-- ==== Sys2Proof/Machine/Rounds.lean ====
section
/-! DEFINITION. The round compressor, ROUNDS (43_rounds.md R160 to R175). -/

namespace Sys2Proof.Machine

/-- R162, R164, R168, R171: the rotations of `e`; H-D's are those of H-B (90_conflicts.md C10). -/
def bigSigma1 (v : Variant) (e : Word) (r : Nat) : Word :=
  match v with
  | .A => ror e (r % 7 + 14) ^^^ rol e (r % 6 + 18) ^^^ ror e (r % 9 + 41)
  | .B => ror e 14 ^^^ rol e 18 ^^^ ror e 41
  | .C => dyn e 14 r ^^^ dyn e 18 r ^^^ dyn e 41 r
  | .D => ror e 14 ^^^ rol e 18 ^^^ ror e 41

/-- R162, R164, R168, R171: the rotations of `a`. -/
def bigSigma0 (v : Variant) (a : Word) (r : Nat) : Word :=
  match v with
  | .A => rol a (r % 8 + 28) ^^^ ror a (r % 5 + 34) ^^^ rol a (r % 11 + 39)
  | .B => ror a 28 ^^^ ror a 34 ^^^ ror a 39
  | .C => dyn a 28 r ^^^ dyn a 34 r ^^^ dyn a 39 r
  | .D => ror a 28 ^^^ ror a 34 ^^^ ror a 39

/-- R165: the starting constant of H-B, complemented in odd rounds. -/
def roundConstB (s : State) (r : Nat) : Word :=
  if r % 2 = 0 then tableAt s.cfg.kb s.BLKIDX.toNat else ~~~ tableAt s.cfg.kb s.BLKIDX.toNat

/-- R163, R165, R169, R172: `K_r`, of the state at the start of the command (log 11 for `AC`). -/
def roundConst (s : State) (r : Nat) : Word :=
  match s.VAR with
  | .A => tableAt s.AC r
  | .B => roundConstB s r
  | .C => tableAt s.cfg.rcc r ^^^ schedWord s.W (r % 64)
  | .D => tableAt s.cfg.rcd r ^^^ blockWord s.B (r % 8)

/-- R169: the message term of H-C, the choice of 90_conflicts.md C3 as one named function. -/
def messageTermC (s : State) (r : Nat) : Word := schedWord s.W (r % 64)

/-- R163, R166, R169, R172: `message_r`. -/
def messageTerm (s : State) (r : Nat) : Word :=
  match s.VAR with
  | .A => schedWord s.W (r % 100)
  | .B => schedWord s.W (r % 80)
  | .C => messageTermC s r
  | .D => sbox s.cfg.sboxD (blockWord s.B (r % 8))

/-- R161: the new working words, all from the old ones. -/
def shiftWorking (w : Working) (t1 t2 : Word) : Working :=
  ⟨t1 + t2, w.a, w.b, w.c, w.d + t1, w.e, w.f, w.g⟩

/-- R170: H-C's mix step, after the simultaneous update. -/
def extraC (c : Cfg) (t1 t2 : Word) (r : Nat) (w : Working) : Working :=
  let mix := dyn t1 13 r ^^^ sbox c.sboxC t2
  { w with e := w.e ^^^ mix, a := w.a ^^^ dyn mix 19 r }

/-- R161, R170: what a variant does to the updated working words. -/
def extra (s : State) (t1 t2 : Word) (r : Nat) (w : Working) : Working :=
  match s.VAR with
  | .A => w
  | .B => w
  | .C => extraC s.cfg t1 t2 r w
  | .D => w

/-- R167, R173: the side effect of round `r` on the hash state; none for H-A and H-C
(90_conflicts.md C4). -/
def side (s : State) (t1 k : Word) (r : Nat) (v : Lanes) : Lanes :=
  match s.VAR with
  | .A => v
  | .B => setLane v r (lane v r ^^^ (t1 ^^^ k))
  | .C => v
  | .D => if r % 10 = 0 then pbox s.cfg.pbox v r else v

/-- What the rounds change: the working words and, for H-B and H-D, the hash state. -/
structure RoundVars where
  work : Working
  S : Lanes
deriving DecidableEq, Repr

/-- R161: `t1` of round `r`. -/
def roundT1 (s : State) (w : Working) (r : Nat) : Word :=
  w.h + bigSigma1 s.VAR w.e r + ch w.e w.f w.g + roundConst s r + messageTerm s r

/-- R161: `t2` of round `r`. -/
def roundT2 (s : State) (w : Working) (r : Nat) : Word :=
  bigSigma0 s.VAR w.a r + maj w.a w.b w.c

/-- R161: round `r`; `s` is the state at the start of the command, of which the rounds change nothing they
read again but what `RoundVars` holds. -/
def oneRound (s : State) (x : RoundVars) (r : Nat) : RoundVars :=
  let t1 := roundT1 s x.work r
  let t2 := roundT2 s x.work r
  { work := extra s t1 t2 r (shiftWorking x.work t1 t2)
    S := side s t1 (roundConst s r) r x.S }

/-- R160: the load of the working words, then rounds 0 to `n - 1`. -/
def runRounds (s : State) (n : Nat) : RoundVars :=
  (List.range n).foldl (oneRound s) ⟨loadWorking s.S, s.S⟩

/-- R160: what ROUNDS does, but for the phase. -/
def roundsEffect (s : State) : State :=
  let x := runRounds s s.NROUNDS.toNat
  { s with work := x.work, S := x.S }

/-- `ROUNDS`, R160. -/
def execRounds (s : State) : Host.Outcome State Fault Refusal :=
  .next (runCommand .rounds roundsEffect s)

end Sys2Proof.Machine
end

______

Your response must be one number, namely how many lines of the data contain the string "then".

3